• EXERCISE: Nothing should be left out when you copy the entries below.

[Saved data entries]
== Segment start ==

theorem rateResult_keeps (s num : Nat) (a0 : Word) (pair : Nat) (c : Chip)  (hok_c : Ok F c) : Ok F (rateResult s num a0 pair c) := by
  unfold rateResult
  repeat' ((with_reducible
      first
        | assumption | apply emit_keeps | apply denied_keeps | apply encDecided_keeps | apply encFallback_keeps
        | (intro cc; refine_lift have hcc : Ok F cc := ?_; ?_; subst cc; rotate_left; clear_value cc)
        | (intro cc; clear_value cc) | apply OkP_of | split | simp only [↓Ok_mk] | lift_lets | dsimp only))

theorem motionDone_keeps (s : Nat) (intra inter : Word) (c : Chip)  (hok_c : Ok F c) : Ok F (motionDone s intra inter c) := by
  unfold motionDone
  repeat' ((with_reducible
      first
        | assumption | apply callHook_keeps | apply modVses_keeps | apply encDecided_keeps | apply encFallback_keeps
        | apply rateLate_keeps
        | (intro cc; refine_lift have hcc : Ok F cc := ?_; ?_; subst cc; rotate_left; clear_value cc)
        | (intro cc; clear_value cc) | apply OkP_of | split | simp only [↓Ok_mk] | lift_lets | dsimp only))

theorem ringWrite_keeps (d : Bytes) (off : Nat) (bs : Bytes) (c : Chip)  (hok_c : Ok F c) : Ok F (ringWrite d off bs c) := by
  unfold ringWrite
  repeat' ((with_reducible
      first
        | assumption | apply memWrite_keeps
        | (intro cc; refine_lift have hcc : Ok F cc := ?_; ?_; subst cc; rotate_left; clear_value cc)
        | (intro cc; clear_value cc) | lift_lets | dsimp only))

theorem encEnd_keeps (s : Nat) (e : VEnc) (ok : Bool) (c : Chip)  (hok_c : Ok F c) : Ok F (encEnd s e ok c) := by
  unfold encEnd
  repeat' ((with_reducible
      first
        | assumption | apply bump_keeps | apply dropGrant_keeps | apply setVses_keeps | apply vidDone_keeps
        | apply freeCoresOf_keeps | apply encGo_keeps
        | (intro cc; refine_lift have hcc : Ok F cc := ?_; ?_; subst cc; rotate_left; clear_value cc)
        | (intro cc; clear_value cc) | apply OkP_of | split | simp only [↓Ok_mk] | lift_lets | dsimp only))

theorem encAbandon_keeps (s : Nat) (e : VEnc) (st : Status) (c : Chip)  (hok_c : Ok F c) : Ok F (encAbandon s e st c) := by
  unfold encAbandon
  repeat' ((with_reducible
      first
        | assumption | apply setVses_keeps | apply encNotice_keeps | apply encEnd_keeps
        | (intro cc; refine_lift have hcc : Ok F cc := ?_; ?_; subst cc; rotate_left; clear_value cc)
        | (intro cc; clear_value cc) | apply OkP_of | split | simp only [↓Ok_mk] | lift_lets | dsimp only))

theorem encPour_keeps (s : Nat) (e : VEnc) (a0 : Nat) (a1 : Chip) (hok_a1 : Ok F a1) : Ok F (encPour s e a0 a1) := by
  induction a0 generalizing a1 with
  | zero =>
    unfold encPour
    repeat' ((with_reducible
        first
          | assumption | apply setVses_keeps | apply encNotice_keeps | apply ringWrite_keeps | apply encEnd_keeps
          | apply encAbandon_keeps | apply ih
          | (intro cc; refine_lift have hcc : Ok F cc := ?_; ?_; subst cc; rotate_left; clear_value cc)
          | (intro cc; clear_value cc) | apply OkP_of | split | simp only [↓Ok_mk] | lift_lets | dsimp only))
  | succ n ih =>
    unfold encPour
    repeat' ((with_reducible
        first
          | assumption | apply setVses_keeps | apply encNotice_keeps | apply ringWrite_keeps | apply encEnd_keeps
          | apply encAbandon_keeps | apply ih
          | (intro cc; refine_lift have hcc : Ok F cc := ?_; ?_; subst cc; rotate_left; clear_value cc)
          | (intro cc; clear_value cc) | apply OkP_of | split | simp only [↓Ok_mk] | lift_lets | dsimp only))

theorem pieceDone_keeps (k : Nat) (e : PieceEnd) (c : Chip)  (hok_c : Ok F c) : Ok F (pieceDone k e c) := by
  unfold pieceDone
  repeat' ((with_reducible
      first
        | assumption | apply bump_keeps | apply modPiece_keeps | apply vidSchedule_keeps | apply coreFree_keeps
        | apply decFinish_keeps | apply encPour_keeps
        | (intro cc; refine_lift have hcc : Ok F cc := ?_; ?_; subst cc; rotate_left; clear_value cc)
        | (intro cc; clear_value cc) | apply OkP_of | split | simp only [↓Ok_mk] | lift_lets | dsimp only))

theorem watchdog_keeps (k unfinished : Nat) (c : Chip)  (hok_c : Ok F c) : Ok F (watchdog k unfinished c) := by
  unfold watchdog
  repeat' ((with_reducible
      first
        | assumption | apply bump_keeps | apply emit_keeps | apply freeCoresOf_keeps | apply decFinish_keeps
        | apply encAbandon_keeps
        | (intro cc; refine_lift have hcc : Ok F cc := ?_; ?_; subst cc; rotate_left; clear_value cc)
        | (intro cc; clear_value cc) | apply OkP_of | split | simp only [↓Ok_mk] | lift_lets | dsimp only))

theorem vidOpenCmd_keeps (p tag w1 : Nat) (c : Chip)  (hok_c : Ok F c) : Ok F (vidOpenCmd p tag w1 c) := by
  unfold vidOpenCmd
  repeat' ((with_reducible
      first
        | assumption | apply choose_keeps | apply setVses_keeps | apply vidDone_keeps
        | (intro cc; refine_lift have hcc : Ok F cc := ?_; ?_; subst cc; rotate_left; clear_value cc)
        | (intro cc; refine_lift have hcc : Ok F cc.2 := ?_; ?_; subst cc; rotate_left; clear_value cc)
        | (intro cc; clear_value cc) | apply OkP_of | split | (refine of_eq2 (by assumption) ?_) | simp only [↓Ok_mk]
        | lift_lets | dsimp only))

== Segment end ==

• EXERCISE RESULT:
theorem rateResult_keeps (s num : Nat) (a0 : Word) (pair : Nat) (c : Chip)  (hok_c : Ok F c) : Ok F (rateResult s num a0 pair c) := by
  unfold rateResult
  repeat' ((with_reducible
      first
        | assumption | apply emit_keeps | apply denied_keeps | apply encDecided_keeps | apply encFallback_keeps
        | (intro cc; refine_lift have hcc : Ok F cc := ?_; ?_; subst cc; rotate_left; clear_value cc)
        | (intro cc; clear_value cc) | apply OkP_of | split | simp only [↓Ok_mk] | lift_lets | dsimp only))

theorem motionDone_keeps (s : Nat) (intra inter : Word) (c : Chip)  (hok_c : Ok F c) : Ok F (motionDone s intra inter c) := by
  unfold motionDone
  repeat' ((with_reducible
      first
        | assumption | apply callHook_keeps | apply modVses_keeps | apply encDecided_keeps | apply encFallback_keeps
        | apply rateLate_keeps
        | (intro cc; refine_lift have hcc : Ok F cc := ?_; ?_; subst cc; rotate_left; clear_value cc)
        | (intro cc; clear_value cc) | apply OkP_of | split | simp only [↓Ok_mk] | lift_lets | dsimp only))

theorem ringWrite_keeps (d : Bytes) (off : Nat) (bs : Bytes) (c : Chip)  (hok_c : Ok F c) : Ok F (ringWrite d off bs c) := by
  unfold ringWrite
  repeat' ((with_reducible
      first
        | assumption | apply memWrite_keeps
        | (intro cc; refine_lift have hcc : Ok F cc := ?_; ?_; subst cc; rotate_left; clear_value cc)
        | (intro cc; clear_value cc) | lift_lets | dsimp only))

theorem encEnd_keeps (s : Nat) (e : VEnc) (ok : Bool) (c : Chip)  (hok_c : Ok F c) : Ok F (encEnd s e ok c) := by
  unfold encEnd
  repeat' ((with_reducible
      first
        | assumption | apply bump_keeps | apply dropGrant_keeps | apply setVses_keeps | apply vidDone_keeps
        | apply freeCoresOf_keeps | apply encGo_keeps
        | (intro cc; refine_lift have hcc : Ok F cc := ?_; ?_; subst cc; rotate_left; clear_value cc)
        | (intro cc; clear_value cc) | apply OkP_of | split | simp only [↓Ok_mk] | lift_lets | dsimp only))

theorem encAbandon_keeps (s : Nat) (e : VEnc) (st : Status) (c : Chip)  (hok_c : Ok F c) : Ok F (encAbandon s e st c) := by
  unfold encAbandon
  repeat' ((with_reducible
      first
        | assumption | apply setVses_keeps | apply encNotice_keeps | apply encEnd_keeps
        | (intro cc; refine_lift have hcc : Ok F cc := ?_; ?_; subst cc; rotate_left; clear_value cc)
        | (intro cc; clear_value cc) | apply OkP_of | split | simp only [↓Ok_mk] | lift_lets | dsimp only))

theorem encPour_keeps (s : Nat) (e : VEnc) (a0 : Nat) (a1 : Chip) (hok_a1 : Ok F a1) : Ok F (encPour s e a0 a1) := by
  induction a0 generalizing a1 with
  | zero =>
    unfold encPour
    repeat' ((with_reducible
        first
          | assumption | apply setVses_keeps | apply encNotice_keeps | apply ringWrite_keeps | apply encEnd_keeps
          | apply encAbandon_keeps | apply ih
          | (intro cc; refine_lift have hcc : Ok F cc := ?_; ?_; subst cc; rotate_left; clear_value cc)
          | (intro cc; clear_value cc) | apply OkP_of | split | simp only [↓Ok_mk] | lift_lets | dsimp only))
  | succ n ih =>
    unfold encPour
    repeat' ((with_reducible
        first
          | assumption | apply setVses_keeps | apply encNotice_keeps | apply ringWrite_keeps | apply encEnd_keeps
          | apply encAbandon_keeps | apply ih
          | (intro cc; refine_lift have hcc : Ok F cc := ?_; ?_; subst cc; rotate_left; clear_value cc)
          | (intro cc; clear_value cc) | apply OkP_of | split | simp only [↓Ok_mk] | lift_lets | dsimp only))

theorem pieceDone_keeps (k : Nat) (e : PieceEnd) (c : Chip)  (hok_c : Ok F c) : Ok F (pieceDone k e c) := by
  unfold pieceDone
  repeat' ((with_reducible
      first
        | assumption | apply bump_keeps | apply modPiece_keeps | apply vidSchedule_keeps | apply coreFree_keeps
        | apply decFinish_keeps | apply encPour_keeps
        | (intro cc; refine_lift have hcc : Ok F cc := ?_; ?_; subst cc; rotate_left; clear_value cc)
        | (intro cc; clear_value cc) | apply OkP_of | split | simp only [↓Ok_mk] | lift_lets | dsimp only))

theorem watchdog_keeps (k unfinished : Nat) (c : Chip)  (hok_c : Ok F c) : Ok F (watchdog k unfinished c) := by
  unfold watchdog
  repeat' ((with_reducible
      first
        | assumption | apply bump_keeps | apply emit_keeps | apply freeCoresOf_keeps | apply decFinish_keeps
        | apply encAbandon_keeps
        | (intro cc; refine_lift have hcc : Ok F cc := ?_; ?_; subst cc; rotate_left; clear_value cc)
        | (intro cc; clear_value cc) | apply OkP_of | split | simp only [↓Ok_mk] | lift_lets | dsimp only))

theorem vidOpenCmd_keeps (p tag w1 : Nat) (c : Chip)  (hok_c : Ok F c) : Ok F (vidOpenCmd p tag w1 c) := by
  unfold vidOpenCmd
  repeat' ((with_reducible
      first
        | assumption | apply choose_keeps | apply setVses_keeps | apply vidDone_keeps
        | (intro cc; refine_lift have hcc : Ok F cc := ?_; ?_; subst cc; rotate_left; clear_value cc)
        | (intro cc; refine_lift have hcc : Ok F cc.2 := ?_; ?_; subst cc; rotate_left; clear_value cc)
        | (intro cc; clear_value cc) | apply OkP_of | split | (refine of_eq2 (by assumption) ?_) | simp only [↓Ok_mk]
        | lift_lets | dsimp only))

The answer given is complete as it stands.